Были в компании и девчонки, все как на подбор красавицы, Людмила, Татьяна и Надежда по кличке Хамса, где-то через год прибилась к нам Алка, которую прозвали Кукушкой. Людмила была девушкой Зимы, статус дамы предводителя не предполагал знаки внимания со стороны братвы, только проявление уважения и почтительного внимания. Хамса встречалась с Мишкой Петровым, ладили они как кошка с собакой, постоянно ссорились и мирились, снова ссорились, и так до тех пор, пока не рассорились до полного разрыва. За Алкой, когда она появилась в нашей компании, пытался ухаживать Писькин, она ему очень нравилась, а ей очень нравился Вовка, Танькин брат. Отношение к нашим девушкам в компании было дружеским, уважительным, без скотства, хамежа и беспардонности. В те времена девушки, как правило, матом не ругались, и мы не позволяли себе выражаться в их присутствии, хотя в нашей лексике мат не просто присутствовал, мы на нём разговаривали.

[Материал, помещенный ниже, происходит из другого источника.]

-- ==== Sys2Proof/Certificates/Slice0/Obligations.lean ====
section
/-! DEFINITION. The statements for the provers, from the numbered rules of the spec. No statement rests on a register,
cell or byte after a fault other than `fault` (R305), or on a free value. -/

open Sys2Proof Sys2Proof.Machine

/-! ## Encoding -/

/-- R91 to R94 (decision D19): the header bytes of spec/95_test_vectors.md section 2.11 decode to their commands. -/
def Obligations.ChunkHeaderWordsDecode : Prop :=
  decodeBytes [0x00] = .ok (.chunkEnd, []) ∧
  decodeBytes [0x01, 0x00] = .ok (.chunkRawReset, [0x00]) ∧
  decodeBytes [0x02] = .ok (.chunkRaw, []) ∧
  decodeBytes [0x03] = .ok (.chunkReserved03, []) ∧
  decodeBytes [0x7F] = .ok (.chunkReserved40 0x3F, []) ∧
  decodeBytes [0xE0, 0x00, 0x0B, 0x00, 0x10, 0x5D] = .ok (.chunkLzmaFull 11 16 0x5D, []) ∧
  decodeBytes [0xE0, 0x01, 0x11, 0x00, 0x06, 0x5D] = .ok (.chunkLzmaFull 273 6 0x5D, []) ∧
  decodeBytes [0x80, 0x00, 0x14, 0x00, 0x0A] = .ok (.chunkLzmaNone 20 10, []) ∧
  decodeBytes [0xA0, 0x00, 0x01, 0x00, 0x05] = .ok (.chunkLzmaState 1 5, []) ∧
  decodeBytes [0xFF, 0xFF, 0xFF, 0xFF, 0xFF, 0x5D] = .ok (.chunkLzmaFull 0x1FFFFF 0xFFFF 0x5D, []) ∧
  decodeBytes [0xC0, 0x00, 0x0B, 0x00, 0x10, 0x5D] = .ok (.chunkLzmaProps 11 16, [0x5D]) ∧
  decodeBytes [0xE0, 0x00, 0x0B] = .error .noInfoByte

/-- R92, R108 (decision D19): every value of the control byte is in exactly one CHUNK row of the opcode table, and the
header decodes to that row's instruction. -/
def Obligations.ControlByteMatchesExactlyOneRow : Prop :=
  ∀ (control i0 i1 i2 i3 p : Byte), ∃ n row i rest,
    chunkRows[n]? = some row ∧ row.admits control = true ∧
    (∀ m row', chunkRows[m]? = some row' → row'.admits control = true → m = n) ∧
    decodeBytes [control, i0, i1, i2, i3, p] = .ok (i, rest) ∧ chunkRowOf i = some n

/-- R91, R92, R105: decoding a chunk command's header bytes gives the command back and leaves the bytes after it. -/
def Obligations.ChunkHeaderRoundTrip : Prop :=
  ∀ (i : Instr) (bs rest : List Byte), encode i = .bytes bs → decodeBytes (bs ++ rest) = .ok (i, rest)

/-- R97, R99, R100 (decision D14): the type code, the selector and the slot of a level 3 code decode to the
instruction they stand for, with every decision after them left. -/
def Obligations.OpcodeDecisionsRoundTrip : Prop :=
  (∀ (k : PacketKind) (rest : List Bool), ∃ ds, encode k.instr = .decisions ds ∧
    decodePacketOpcode (ds ++ rest) = some (k.instr, rest)) ∧
  (∀ (l : LenCoder) (ps : BitVec 2) (k : LenClass) (rest : List Bool), ∃ ds,
    encode (k.instr l ps) = .decisions ds ∧ decodeLenOpcode l ps (ds ++ rest) = some (k.instr l ps, rest)) ∧
  ∀ (slot : BitVec 6) (rest : List Bool), ∃ ds, encode (slotInstr slot) = .decisions ds ∧
    decodeDistOpcode (ds ++ rest) = some (slotInstr slot, rest)

/-- R97 to R102 (decisions D14, D16): the decisions of a whole packet decode to that packet, whatever the state,
`posState`, previous byte and match byte that select the cells, for every byte, every length 2..273 and every stored
distance. -/
def Obligations.PacketCodeRoundTrip : Prop :=
  ∀ (x : PacketCtx) (p : Packet) (rest : List Bool), p.wellFormed = true →
    (packetTree x).bits (p.decisions ++ rest) = some (p, rest)

/-- R97 ("prefix-free and complete"), R102 (decision D14): every string of at least 48 decisions begins with the code
of exactly one packet, and that is the packet decoded from it. -/
def Obligations.PacketCodeComplete : Prop :=
  ∀ (x : PacketCtx) (ds : List Bool), 48 ≤ ds.length →
    ∃ p rest, p.wellFormed = true ∧ ds = p.decisions ++ rest ∧ (packetTree x).bits ds = some (p, rest) ∧
      ∀ q rest', q.wellFormed = true → ds = q.decisions ++ rest' → q = p

/-! ## The step, reset and order -/

/-- R240, R244, R252: with nothing issued, no fault and the chunk loop running, a step whose bytes at `in.offset` decode to a
chunk command runs that command, `in.offset` past its header; where the host has issued operations, a step runs the
first of them. -/
def Obligations.StepRunsDecodedInstruction : Prop :=
  (∀ (s : State) (i : Instr) (rest : List Byte), s.issued = [] → s.fault = none → s.loop = .running →
    decodeBytes s.window = .ok (i, rest) →
    step s = exec i { s with inp := { s.inp with
      offset := s.inp.offset + (s.window.length - rest.length) } }) ∧
  ∀ (s : State) (i : Instr) (rest : List Instr), s.issued = i :: rest →
    step s = exec i { s with issued := rest }

/-- R240, R130: where the input ends inside a header the step takes `EndOfInput` at the end of the input. After the loop
has returned, or after a fault, a step with nothing issued is refused: the model's own choice of what a step is there
(log entry 11), where R334 and R304 say only that the run has ended. -/
def Obligations.StepAtEndOfInputOrRun : Prop :=
  (∀ (s : State) (e : DecodeReject), s.issued = [] → s.fault = none → s.loop = .running → s.InputPresent →
    decodeBytes s.window = .error e →
    ∃ t, step s = .next t ∧ t.fault = some (.endOfInput s.inp.size)) ∧
  (∀ s : State, s.issued = [] → s.fault = none → s.loop = .returned → step s = .refused .runEnded) ∧
  (∀ s : State, s.issued = [] → s.fault ≠ none → step s = .refused .afterFault)

/-- R46 (decisions D23, D30, D2): the values the spec gives after construction. -/
def Obligations.ResetHoldsSpecValues : Prop :=
  State.reset.lz = { state := 0, rep0 := 0, rep1 := 0, rep2 := 0, rep3 := 0 } ∧
  (∀ c, State.reset.cell c = 0x400) ∧
  State.reset.dict.position = 0 ∧ State.reset.dict.limit = 0 ∧ State.reset.dict.historyStart = 0 ∧
  (∀ a, State.reset.dict.out.read a = none) ∧ State.reset.inp.offset = 0 ∧ State.reset.fault = none

/-- R330, R46, R304, R9 (decisions D30, D23, D3): `construct` completes in every state, a faulted one too, for every
`W_POS` and every input and capacity below `2^W_POS`, and leaves the state after construction: the given input and
capacity, every register and cell at its value after construction; the chunk loop about to run, in size-query mode for an
empty output view (R250, log entry 8), its tally 0; the operations the host has issued stay (log entry 22). A size the
registers cannot hold is refused. -/
def Obligations.ConstructEstablishesState : Prop :=
  (∀ (s : State) (wPos : Nat) (input : List Byte) (capacity : Nat), input.length < 2 ^ wPos → capacity < 2 ^ wPos →
    ∃ t, exec (.construct input ⟨wPos, capacity⟩) s = .next t ∧
      t.inp.offset = 0 ∧ t.inp.size = input.length ∧ (∀ a, t.inp.bytes.read a = input[a]?) ∧
      t.dict = { position := 0, limit := 0, historyStart := 0, bufferSize := capacity, out := [] } ∧
      t.lz = { state := 0, rep0 := 0, rep1 := 0, rep2 := 0, rep3 := 0 } ∧ (∀ c, t.cell c = 0x400) ∧
      t.fault = none ∧ t.wPos = wPos ∧ t.stage = .uninit ∧ t.limitSet = false ∧
      t.mode = (if capacity = 0 then .sizeQuery else .decode) ∧ t.tally = 0 ∧ t.loop = .running ∧
      t.issued = s.issued) ∧
  ∀ (s : State) (wPos : Nat) (input : List Byte) (capacity : Nat), (2 ^ wPos ≤ input.length ∨ 2 ^ wPos ≤ capacity) →
    exec (.construct input ⟨wPos, capacity⟩) s = .refused .sizeTooLarge

/-- R304, R306, R333 (decisions D22, D27): once a fault has been taken every instruction but `construct` is refused.
-/
def Obligations.AfterFaultOnlyConstruct : Prop :=
  ∀ (i : Instr) (s : State), s.fault ≠ none → (∀ input params, i ≠ .construct input params) →
    exec i s = .refused .afterFault

/-- R333, R332, R252, R146 (c), R148 (decisions D22, D28, D6): the operations refused. Before the first `rc.init`, the
range coder's operations and `lz.decode` (R333), and the packets, codes and decoders that call `rc.decode_*` (log entry
9); `lz.decode` twice without an `rc.init` between; `rc.init` or `lz.decode` with no `dict.set_limit` for its chunk;
`dict.set_limit` between `rc.init` and `lz.decode`, `lz.reset_state` between either of the two and `lz.decode`, and in
decode mode a chunk command that issues them there (log entry 28); a copy or a look back of distance 0. -/
def Obligations.OutOfOrderOperationsRefused : Prop :=
  (∀ (i : Instr) (s : State), s.fault = none → s.stage = .uninit →
    (i = .rcNormalize ∨ (∃ c, i = .rcDecodeBit c) ∨ (∃ n, i = .rcDecodeDirect n) ∨
      (∃ p n, i = .rcDecodeTree p n) ∨ (∃ p n, i = .rcDecodeReverseTree p n) ∨
      (∃ c b, i = .rcDecodeMatchedLiteral c b) ∨ i = .rcIsComplete ∨ i = .lzDecode ∨
      i = .packetLit ∨ i = .packetMatch ∨ i = .packetLongRep0 ∨ i = .packetLongRep1 ∨ i = .packetLongRep2 ∨
      i = .packetLongRep3 ∨ (∃ l ps, i = .lenLow l ps) ∨ (∃ l ps, i = .lenMid l ps) ∨ (∃ l, i = .lenHigh l) ∨
      (∃ k, i = .distSlot4To13 k) ∨ (∃ k, i = .distSlot14To63 k) ∨ (∃ l ps, i = .lzDecodeLength l ps) ∨
      (∃ len, i = .lzDecodeDistance len)) →
    exec i s = .refused .rcNotInitialised) ∧
  (∀ s : State, s.fault = none → s.stage = .decoded → exec .lzDecode s = .refused .decodeRepeated) ∧
  (∀ s : State, s.fault = none → s.stage = .ready → s.limitSet = false → exec .lzDecode s = .refused .limitNotSet) ∧
  (∀ (s : State) (c : Count), s.fault = none → s.limitSet = false → exec (.rcInit c) s = .refused .limitNotSet) ∧
  (∀ (s : State) (n : Nat), s.fault = none → s.stage = .ready → exec (.dictSetLimit n) s = .refused .outOfOrder) ∧
  (∀ s : State, s.fault = none → (s.stage = .ready ∨ s.limitSet = true) →
    exec .lzResetState s = .refused .outOfOrder) ∧
  (∀ (s : State) (u : BitVec 21) (c : BitVec 16), s.fault = none → s.mode = .decode →
    (s.stage = .ready → exec (.chunkLzmaNone u c) s = .refused .outOfOrder) ∧
    ((s.stage = .ready ∨ s.limitSet = true) →
      exec (.chunkLzmaState u c) s = .refused .outOfOrder ∧
      exec (.chunkLzmaFull u c 0x5D) s = .refused .outOfOrder)) ∧
  (∀ (s : State) (n : Nat), s.fault = none → exec (.dictCopyMatch 0 n) s = .refused .distanceZero) ∧
  (∀ s : State, s.fault = none → exec (.dictByteAt 0) s = .refused .distanceZero)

Собирались обычно по вечерам на лавочках во дворе, Зима играл на гитаре, пел, когда его не было, пытались изображать что-нибудь мы с Мокушкой. Сидели, стояли, болтали о том о сём, выпивали, если у кого-нибудь появлялись деньги, курили. Чудили, помнится, было такое развлечение, ходили змейкой, человек по пять-семь. Впереди Сокура, был такой парень постарше нас года на два, шли плотно друг за другом с непроницаемыми лицами; если первый резко поворачивался и шёл вбок, каждый, следующий за другим, доходил до точки поворота, поворачивался и следовал за впереди идущим. Обгоняли идущего по тротуару, Сокура неожиданно поворачивал вбок или в противоположную сторону, человек, оторопев, наблюдал, как группа мрачных субъектов пропирается перед самым носом с озабоченными физиономиями. Бывало, мужики не выдерживали, пытались огреть кого-нибудь из нас кулаком по горбине. В таких случаях обгоняли идущего или идущих в сторонке, разворачивались и шли навстречу лоб в лоб. Как правило, такой манёвр вызывал оторопь и растерянность, хотя бывали смельчаки, готовые ввязаться в драку, но мы в таких случаях рассыпались в разные стороны, обтекали героя с разных сторон, затем снова собирались в змейку и продолжали развлекаться. В драку старались не вступать, хотя очень ретивых могли и отоварить, просто веселились, может быть, и по-дурацки, но беззлобно, как могли, молодые дураки.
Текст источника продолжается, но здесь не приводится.